PROBLEM
Every line below from the one containing "refine lawful_startStations_of (linkLaw_of_wire" through the one containing "theorem kept_afterStart (s" must be transcribed exactly. Omit all lines outside that stretch.

□ □ □ □ □

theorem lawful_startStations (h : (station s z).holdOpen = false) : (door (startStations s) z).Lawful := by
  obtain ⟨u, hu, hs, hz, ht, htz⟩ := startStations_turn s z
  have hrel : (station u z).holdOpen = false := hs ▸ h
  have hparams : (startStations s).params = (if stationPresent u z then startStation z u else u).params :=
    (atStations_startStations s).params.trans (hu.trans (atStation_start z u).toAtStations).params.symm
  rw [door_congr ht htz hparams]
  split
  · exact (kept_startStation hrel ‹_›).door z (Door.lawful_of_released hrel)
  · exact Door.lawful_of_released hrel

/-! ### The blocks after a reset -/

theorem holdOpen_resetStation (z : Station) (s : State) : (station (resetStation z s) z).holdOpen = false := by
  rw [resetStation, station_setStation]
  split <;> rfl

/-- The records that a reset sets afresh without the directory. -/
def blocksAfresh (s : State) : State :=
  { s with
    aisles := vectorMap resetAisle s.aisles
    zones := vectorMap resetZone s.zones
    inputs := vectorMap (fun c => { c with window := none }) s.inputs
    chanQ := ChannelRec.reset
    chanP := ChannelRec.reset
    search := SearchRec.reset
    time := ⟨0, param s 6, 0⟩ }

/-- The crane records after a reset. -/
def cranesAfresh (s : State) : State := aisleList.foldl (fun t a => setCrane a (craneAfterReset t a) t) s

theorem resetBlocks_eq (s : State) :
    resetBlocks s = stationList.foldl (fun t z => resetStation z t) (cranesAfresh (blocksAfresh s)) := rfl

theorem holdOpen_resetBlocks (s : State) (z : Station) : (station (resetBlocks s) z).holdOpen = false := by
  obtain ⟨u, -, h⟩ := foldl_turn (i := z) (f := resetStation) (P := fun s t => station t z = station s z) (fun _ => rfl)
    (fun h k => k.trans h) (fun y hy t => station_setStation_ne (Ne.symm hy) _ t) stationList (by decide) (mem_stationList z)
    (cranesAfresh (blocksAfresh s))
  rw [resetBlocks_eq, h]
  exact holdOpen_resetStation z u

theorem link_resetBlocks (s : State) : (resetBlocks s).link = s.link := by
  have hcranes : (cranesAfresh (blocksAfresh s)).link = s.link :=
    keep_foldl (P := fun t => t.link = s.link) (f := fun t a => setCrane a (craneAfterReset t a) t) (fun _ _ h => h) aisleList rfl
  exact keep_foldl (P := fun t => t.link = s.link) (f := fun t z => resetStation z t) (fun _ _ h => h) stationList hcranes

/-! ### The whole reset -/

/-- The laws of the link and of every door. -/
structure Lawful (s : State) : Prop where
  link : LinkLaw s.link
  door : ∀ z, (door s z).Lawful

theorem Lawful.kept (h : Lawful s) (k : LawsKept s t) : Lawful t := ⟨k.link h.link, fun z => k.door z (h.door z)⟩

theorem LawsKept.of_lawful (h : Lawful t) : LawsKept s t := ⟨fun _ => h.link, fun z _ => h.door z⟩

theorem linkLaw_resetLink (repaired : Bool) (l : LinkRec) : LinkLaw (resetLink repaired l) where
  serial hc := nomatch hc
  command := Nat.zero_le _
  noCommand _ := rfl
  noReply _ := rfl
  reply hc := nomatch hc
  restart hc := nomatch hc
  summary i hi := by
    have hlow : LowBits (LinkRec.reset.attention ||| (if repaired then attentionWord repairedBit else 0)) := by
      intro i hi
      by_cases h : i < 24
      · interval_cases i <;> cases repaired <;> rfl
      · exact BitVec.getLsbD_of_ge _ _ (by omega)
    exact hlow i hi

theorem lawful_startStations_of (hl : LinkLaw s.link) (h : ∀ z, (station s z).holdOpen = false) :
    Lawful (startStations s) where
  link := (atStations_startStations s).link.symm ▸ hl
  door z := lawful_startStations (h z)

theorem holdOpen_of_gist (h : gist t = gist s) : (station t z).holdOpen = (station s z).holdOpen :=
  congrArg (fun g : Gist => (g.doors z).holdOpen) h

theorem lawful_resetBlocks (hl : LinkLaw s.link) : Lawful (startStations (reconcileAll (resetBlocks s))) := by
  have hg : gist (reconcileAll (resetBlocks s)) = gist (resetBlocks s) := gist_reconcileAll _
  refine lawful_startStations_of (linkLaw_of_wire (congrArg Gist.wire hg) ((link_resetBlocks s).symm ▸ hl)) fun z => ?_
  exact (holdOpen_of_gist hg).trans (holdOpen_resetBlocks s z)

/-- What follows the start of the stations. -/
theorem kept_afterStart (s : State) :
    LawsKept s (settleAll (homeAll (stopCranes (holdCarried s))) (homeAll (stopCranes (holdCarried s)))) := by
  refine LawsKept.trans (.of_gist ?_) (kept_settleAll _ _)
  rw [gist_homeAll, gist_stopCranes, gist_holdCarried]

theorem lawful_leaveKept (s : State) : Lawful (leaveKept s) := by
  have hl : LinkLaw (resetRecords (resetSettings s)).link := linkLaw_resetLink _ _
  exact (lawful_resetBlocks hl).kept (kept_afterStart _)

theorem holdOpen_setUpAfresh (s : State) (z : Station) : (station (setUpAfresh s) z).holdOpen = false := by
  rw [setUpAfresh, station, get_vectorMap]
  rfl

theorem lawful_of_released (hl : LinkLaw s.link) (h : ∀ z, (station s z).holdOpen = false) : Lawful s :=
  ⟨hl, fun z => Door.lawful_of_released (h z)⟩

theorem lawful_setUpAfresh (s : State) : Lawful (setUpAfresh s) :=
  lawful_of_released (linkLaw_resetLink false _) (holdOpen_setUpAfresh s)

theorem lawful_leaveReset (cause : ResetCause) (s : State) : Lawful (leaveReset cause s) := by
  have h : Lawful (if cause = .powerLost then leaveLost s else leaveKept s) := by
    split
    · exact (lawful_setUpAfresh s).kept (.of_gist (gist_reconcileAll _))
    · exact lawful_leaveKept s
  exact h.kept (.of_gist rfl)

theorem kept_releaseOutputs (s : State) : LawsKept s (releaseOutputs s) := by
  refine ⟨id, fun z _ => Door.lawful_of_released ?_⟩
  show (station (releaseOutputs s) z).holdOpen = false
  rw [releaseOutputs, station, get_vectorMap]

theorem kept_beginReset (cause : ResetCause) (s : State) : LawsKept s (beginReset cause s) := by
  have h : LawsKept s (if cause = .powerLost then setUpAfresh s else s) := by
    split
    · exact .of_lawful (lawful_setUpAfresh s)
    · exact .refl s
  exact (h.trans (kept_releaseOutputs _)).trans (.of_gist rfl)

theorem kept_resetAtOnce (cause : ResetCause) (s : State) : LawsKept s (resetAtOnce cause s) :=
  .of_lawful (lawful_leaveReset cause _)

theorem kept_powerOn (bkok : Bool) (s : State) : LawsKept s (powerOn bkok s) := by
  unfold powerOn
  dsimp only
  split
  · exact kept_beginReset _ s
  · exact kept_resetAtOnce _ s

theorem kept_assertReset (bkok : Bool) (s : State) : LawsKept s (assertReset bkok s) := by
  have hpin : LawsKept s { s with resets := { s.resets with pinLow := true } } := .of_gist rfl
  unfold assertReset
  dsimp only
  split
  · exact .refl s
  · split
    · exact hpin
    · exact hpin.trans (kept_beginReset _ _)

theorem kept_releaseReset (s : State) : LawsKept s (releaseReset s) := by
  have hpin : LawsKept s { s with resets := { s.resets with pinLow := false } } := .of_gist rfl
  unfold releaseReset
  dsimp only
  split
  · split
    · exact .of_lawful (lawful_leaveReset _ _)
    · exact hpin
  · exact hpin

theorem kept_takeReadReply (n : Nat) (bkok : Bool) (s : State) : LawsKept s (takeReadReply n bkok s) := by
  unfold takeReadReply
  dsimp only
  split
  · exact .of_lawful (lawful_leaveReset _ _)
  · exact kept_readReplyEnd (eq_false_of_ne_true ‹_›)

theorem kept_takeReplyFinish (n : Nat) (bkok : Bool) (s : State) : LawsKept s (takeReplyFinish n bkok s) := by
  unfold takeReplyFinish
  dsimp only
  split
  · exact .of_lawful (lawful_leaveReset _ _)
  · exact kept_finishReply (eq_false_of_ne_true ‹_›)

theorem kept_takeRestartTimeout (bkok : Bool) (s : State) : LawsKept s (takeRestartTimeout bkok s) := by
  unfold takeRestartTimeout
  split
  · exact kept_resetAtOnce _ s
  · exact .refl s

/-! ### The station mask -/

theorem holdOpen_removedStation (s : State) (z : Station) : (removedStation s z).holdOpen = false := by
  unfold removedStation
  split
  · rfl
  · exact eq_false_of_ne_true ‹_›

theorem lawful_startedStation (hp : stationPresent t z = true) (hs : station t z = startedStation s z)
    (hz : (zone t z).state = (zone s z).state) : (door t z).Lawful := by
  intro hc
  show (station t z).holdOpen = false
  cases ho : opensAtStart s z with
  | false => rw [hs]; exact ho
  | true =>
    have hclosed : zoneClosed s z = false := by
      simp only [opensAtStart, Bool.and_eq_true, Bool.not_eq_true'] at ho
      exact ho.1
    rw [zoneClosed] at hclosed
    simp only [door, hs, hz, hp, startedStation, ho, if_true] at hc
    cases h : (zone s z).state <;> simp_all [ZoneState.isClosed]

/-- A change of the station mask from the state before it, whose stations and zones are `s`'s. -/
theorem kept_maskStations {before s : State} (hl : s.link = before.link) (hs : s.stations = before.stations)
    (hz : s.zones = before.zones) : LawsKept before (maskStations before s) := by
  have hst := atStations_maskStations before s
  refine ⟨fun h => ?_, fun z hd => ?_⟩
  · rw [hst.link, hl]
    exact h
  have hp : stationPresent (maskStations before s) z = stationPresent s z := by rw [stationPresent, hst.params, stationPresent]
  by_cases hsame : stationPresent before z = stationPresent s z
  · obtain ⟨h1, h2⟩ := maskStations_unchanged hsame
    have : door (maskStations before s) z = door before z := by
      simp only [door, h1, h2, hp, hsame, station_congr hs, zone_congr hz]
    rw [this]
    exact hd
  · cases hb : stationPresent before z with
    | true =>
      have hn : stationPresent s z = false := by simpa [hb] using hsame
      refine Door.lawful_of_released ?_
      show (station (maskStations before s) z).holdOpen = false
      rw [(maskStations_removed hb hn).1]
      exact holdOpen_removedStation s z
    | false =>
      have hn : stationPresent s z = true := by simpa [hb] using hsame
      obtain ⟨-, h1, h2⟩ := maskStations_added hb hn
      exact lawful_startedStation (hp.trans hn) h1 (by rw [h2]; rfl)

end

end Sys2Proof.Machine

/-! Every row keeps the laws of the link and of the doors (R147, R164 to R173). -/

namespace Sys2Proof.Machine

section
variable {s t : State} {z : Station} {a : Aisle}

□ □ □ □ □

EXERCISE ANSWER
  refine lawful_startStations_of (linkLaw_of_wire (congrArg Gist.wire hg) ((link_resetBlocks s).symm ▸ hl)) fun z => ?_
  exact (holdOpen_of_gist hg).trans (holdOpen_resetBlocks s z)

/-- What follows the start of the stations. -/
theorem kept_afterStart (s : State) :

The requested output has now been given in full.